EXERCISE AIM:
Of the entries below, return only those lines from the line with "dstOrigin := 0, srcOrigin" to the line with "if q.2 = r then", exactly, both included.

[Collected data entries]
────────────────
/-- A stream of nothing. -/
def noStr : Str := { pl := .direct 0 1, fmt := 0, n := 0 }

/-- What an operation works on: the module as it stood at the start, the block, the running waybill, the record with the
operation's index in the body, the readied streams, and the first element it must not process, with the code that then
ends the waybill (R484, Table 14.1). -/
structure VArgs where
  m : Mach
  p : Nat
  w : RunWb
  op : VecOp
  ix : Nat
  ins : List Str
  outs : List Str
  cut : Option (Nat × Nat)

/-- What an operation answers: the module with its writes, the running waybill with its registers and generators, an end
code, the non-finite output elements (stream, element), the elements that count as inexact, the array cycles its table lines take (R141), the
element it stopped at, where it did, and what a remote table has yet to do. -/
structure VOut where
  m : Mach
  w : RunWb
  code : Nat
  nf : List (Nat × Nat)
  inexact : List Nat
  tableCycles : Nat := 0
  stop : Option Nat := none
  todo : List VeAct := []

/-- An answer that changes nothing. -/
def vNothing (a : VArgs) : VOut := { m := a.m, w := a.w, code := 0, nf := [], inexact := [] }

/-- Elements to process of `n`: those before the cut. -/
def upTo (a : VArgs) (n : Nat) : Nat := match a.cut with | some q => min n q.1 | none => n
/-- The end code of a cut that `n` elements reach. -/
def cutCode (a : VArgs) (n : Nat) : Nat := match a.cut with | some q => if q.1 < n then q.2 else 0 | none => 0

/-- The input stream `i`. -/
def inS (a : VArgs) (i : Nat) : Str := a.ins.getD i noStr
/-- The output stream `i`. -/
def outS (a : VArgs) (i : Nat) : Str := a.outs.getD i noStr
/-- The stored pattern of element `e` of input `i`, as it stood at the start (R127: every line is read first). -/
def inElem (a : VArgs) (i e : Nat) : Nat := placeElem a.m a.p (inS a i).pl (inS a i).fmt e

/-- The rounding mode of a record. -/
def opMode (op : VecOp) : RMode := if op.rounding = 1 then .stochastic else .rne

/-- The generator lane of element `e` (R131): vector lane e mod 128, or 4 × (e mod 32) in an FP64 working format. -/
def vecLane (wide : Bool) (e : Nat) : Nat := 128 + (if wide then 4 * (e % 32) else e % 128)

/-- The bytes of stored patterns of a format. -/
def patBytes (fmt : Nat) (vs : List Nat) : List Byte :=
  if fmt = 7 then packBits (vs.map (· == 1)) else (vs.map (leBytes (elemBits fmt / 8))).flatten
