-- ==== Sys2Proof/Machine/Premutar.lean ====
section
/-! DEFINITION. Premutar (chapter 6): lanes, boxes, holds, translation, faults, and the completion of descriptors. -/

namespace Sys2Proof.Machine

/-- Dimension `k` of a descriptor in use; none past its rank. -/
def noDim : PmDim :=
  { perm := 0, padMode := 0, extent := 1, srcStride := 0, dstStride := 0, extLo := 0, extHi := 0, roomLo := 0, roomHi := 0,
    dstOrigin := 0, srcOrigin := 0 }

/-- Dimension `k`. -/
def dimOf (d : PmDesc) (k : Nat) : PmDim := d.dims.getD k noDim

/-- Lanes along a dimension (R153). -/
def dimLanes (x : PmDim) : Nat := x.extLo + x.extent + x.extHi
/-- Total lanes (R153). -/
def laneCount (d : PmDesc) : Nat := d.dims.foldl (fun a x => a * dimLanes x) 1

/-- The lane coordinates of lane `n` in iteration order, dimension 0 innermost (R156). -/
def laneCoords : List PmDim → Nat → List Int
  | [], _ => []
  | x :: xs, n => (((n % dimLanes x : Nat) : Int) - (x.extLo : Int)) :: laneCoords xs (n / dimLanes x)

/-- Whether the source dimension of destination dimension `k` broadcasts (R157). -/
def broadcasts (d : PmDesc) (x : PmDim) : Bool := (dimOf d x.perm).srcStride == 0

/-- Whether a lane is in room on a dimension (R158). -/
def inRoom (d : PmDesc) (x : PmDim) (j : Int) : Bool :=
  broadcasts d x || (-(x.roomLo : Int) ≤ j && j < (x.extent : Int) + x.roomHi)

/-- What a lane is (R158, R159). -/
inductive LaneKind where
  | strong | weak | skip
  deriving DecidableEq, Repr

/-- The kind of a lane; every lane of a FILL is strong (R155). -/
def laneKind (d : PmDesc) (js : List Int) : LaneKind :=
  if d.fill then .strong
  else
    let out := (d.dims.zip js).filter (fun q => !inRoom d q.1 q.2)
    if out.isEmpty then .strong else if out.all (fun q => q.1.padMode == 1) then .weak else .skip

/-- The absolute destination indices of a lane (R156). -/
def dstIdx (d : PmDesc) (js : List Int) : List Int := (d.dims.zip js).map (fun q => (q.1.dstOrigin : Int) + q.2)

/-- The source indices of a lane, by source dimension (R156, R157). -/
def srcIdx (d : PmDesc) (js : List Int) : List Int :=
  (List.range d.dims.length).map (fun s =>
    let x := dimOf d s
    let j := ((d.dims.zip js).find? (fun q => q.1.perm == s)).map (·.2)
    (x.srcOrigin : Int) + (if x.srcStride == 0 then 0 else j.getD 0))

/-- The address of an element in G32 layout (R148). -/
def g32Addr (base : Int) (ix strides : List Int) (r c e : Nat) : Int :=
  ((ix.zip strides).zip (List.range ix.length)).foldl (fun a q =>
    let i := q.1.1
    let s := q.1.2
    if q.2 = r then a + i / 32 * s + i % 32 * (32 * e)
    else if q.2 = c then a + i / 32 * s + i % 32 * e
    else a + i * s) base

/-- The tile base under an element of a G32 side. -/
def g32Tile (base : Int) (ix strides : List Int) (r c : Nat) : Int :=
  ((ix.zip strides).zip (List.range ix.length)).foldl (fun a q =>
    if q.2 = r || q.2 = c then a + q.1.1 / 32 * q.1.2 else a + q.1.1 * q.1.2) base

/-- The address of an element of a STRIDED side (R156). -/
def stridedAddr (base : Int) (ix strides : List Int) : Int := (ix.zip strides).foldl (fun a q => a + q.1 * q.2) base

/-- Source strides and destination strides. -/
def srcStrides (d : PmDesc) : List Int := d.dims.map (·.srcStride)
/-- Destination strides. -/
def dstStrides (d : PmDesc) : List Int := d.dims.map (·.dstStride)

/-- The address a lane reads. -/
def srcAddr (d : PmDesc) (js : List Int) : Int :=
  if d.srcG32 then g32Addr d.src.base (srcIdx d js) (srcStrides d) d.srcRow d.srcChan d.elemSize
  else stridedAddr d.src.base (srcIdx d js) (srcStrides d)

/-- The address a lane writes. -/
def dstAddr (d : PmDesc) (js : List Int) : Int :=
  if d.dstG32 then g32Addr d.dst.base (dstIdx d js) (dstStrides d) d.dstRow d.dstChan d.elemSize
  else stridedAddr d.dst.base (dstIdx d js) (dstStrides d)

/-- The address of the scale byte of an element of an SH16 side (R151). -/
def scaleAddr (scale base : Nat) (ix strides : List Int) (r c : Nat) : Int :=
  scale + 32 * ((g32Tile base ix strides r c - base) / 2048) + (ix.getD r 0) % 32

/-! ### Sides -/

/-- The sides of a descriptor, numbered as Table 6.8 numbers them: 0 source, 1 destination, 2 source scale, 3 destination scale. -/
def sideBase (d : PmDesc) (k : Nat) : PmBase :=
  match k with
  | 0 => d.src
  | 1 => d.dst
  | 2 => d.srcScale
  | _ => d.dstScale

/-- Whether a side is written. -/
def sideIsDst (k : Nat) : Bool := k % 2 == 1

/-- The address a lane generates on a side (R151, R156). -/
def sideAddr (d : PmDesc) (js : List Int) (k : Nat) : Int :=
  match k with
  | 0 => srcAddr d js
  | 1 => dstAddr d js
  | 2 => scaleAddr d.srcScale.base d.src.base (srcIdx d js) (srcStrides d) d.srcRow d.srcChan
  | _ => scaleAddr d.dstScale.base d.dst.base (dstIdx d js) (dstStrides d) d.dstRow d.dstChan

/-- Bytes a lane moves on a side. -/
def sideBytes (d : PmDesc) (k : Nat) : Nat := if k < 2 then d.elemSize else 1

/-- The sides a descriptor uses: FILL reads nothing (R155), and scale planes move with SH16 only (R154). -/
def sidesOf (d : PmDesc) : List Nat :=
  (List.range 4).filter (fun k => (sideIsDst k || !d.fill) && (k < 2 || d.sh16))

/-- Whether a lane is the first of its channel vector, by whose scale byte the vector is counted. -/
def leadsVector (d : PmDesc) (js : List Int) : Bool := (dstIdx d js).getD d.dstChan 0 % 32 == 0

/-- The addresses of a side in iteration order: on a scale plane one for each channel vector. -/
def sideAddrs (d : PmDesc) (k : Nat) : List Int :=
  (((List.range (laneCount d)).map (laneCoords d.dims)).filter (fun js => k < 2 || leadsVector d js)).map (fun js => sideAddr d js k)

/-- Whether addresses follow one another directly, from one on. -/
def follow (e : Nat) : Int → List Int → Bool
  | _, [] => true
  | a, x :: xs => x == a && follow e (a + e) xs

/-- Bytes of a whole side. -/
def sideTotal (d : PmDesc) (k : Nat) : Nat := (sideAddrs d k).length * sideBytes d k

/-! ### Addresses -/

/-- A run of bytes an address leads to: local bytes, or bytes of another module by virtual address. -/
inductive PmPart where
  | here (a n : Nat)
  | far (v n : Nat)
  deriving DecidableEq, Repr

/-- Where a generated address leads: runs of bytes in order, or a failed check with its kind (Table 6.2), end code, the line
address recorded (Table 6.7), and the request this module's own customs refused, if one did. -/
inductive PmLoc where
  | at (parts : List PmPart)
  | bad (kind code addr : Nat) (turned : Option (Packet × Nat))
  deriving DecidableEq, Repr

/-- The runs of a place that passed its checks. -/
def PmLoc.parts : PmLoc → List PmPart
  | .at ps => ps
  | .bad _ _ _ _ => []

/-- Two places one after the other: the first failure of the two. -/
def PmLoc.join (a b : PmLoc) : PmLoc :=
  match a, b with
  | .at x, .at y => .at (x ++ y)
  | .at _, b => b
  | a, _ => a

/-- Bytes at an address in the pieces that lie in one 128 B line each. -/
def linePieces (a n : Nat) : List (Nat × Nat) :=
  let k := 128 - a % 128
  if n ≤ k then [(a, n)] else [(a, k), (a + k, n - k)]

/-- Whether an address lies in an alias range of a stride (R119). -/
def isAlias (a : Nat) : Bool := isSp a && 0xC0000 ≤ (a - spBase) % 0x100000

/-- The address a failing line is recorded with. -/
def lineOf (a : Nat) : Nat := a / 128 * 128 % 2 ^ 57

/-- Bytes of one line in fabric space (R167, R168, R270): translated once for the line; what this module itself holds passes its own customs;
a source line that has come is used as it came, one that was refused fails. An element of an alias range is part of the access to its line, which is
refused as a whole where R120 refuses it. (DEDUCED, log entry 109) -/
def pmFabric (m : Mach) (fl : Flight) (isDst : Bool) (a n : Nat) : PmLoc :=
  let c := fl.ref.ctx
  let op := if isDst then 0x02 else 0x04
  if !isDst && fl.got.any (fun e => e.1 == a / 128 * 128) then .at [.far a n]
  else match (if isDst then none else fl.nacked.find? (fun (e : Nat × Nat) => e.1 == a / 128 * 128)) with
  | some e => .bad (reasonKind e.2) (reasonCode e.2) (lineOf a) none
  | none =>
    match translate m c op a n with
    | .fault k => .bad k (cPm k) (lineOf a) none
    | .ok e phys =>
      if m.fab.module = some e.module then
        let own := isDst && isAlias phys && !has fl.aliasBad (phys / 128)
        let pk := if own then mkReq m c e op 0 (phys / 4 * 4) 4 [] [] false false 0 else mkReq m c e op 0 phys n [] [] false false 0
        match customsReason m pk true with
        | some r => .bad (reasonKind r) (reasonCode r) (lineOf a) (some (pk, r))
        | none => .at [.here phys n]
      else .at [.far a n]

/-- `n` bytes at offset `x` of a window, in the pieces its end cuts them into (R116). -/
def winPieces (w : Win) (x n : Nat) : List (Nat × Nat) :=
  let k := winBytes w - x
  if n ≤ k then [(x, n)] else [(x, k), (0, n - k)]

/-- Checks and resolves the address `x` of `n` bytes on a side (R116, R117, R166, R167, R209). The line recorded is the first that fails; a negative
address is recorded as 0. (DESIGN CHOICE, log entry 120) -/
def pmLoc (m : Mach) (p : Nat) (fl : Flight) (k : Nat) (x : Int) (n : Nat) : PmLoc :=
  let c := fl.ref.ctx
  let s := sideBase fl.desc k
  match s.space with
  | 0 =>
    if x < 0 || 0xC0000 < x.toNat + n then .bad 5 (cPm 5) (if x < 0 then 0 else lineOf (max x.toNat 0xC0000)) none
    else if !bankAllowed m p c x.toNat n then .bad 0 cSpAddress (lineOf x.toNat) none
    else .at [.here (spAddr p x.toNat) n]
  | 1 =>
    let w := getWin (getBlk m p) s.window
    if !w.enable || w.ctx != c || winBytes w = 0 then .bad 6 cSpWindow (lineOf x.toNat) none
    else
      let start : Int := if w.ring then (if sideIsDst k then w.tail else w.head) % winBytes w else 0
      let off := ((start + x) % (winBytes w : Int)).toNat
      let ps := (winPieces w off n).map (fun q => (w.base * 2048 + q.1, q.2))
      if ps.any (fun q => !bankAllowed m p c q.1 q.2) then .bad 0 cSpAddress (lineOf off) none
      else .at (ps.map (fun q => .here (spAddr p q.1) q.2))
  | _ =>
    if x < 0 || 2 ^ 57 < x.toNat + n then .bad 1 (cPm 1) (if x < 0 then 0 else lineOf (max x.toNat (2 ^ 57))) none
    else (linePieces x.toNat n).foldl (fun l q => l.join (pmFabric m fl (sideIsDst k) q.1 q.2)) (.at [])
────────────────
ANSWER BOX:
    dstOrigin := 0, srcOrigin := 0 }

/-- Dimension `k`. -/
def dimOf (d : PmDesc) (k : Nat) : PmDim := d.dims.getD k noDim

/-- Lanes along a dimension (R153). -/
def dimLanes (x : PmDim) : Nat := x.extLo + x.extent + x.extHi
/-- Total lanes (R153). -/
def laneCount (d : PmDesc) : Nat := d.dims.foldl (fun a x => a * dimLanes x) 1

/-- The lane coordinates of lane `n` in iteration order, dimension 0 innermost (R156). -/
def laneCoords : List PmDim → Nat → List Int
  | [], _ => []
  | x :: xs, n => (((n % dimLanes x : Nat) : Int) - (x.extLo : Int)) :: laneCoords xs (n / dimLanes x)

/-- Whether the source dimension of destination dimension `k` broadcasts (R157). -/
def broadcasts (d : PmDesc) (x : PmDim) : Bool := (dimOf d x.perm).srcStride == 0

/-- Whether a lane is in room on a dimension (R158). -/
def inRoom (d : PmDesc) (x : PmDim) (j : Int) : Bool :=
  broadcasts d x || (-(x.roomLo : Int) ≤ j && j < (x.extent : Int) + x.roomHi)

/-- What a lane is (R158, R159). -/
inductive LaneKind where
  | strong | weak | skip
  deriving DecidableEq, Repr

/-- The kind of a lane; every lane of a FILL is strong (R155). -/
def laneKind (d : PmDesc) (js : List Int) : LaneKind :=
  if d.fill then .strong
  else
    let out := (d.dims.zip js).filter (fun q => !inRoom d q.1 q.2)
    if out.isEmpty then .strong else if out.all (fun q => q.1.padMode == 1) then .weak else .skip

/-- The absolute destination indices of a lane (R156). -/
def dstIdx (d : PmDesc) (js : List Int) : List Int := (d.dims.zip js).map (fun q => (q.1.dstOrigin : Int) + q.2)

/-- The source indices of a lane, by source dimension (R156, R157). -/
def srcIdx (d : PmDesc) (js : List Int) : List Int :=
  (List.range d.dims.length).map (fun s =>
    let x := dimOf d s
    let j := ((d.dims.zip js).find? (fun q => q.1.perm == s)).map (·.2)
    (x.srcOrigin : Int) + (if x.srcStride == 0 then 0 else j.getD 0))

/-- The address of an element in G32 layout (R148). -/
def g32Addr (base : Int) (ix strides : List Int) (r c e : Nat) : Int :=
  ((ix.zip strides).zip (List.range ix.length)).foldl (fun a q =>
    let i := q.1.1
    let s := q.1.2
    if q.2 = r then a + i / 32 * s + i % 32 * (32 * e)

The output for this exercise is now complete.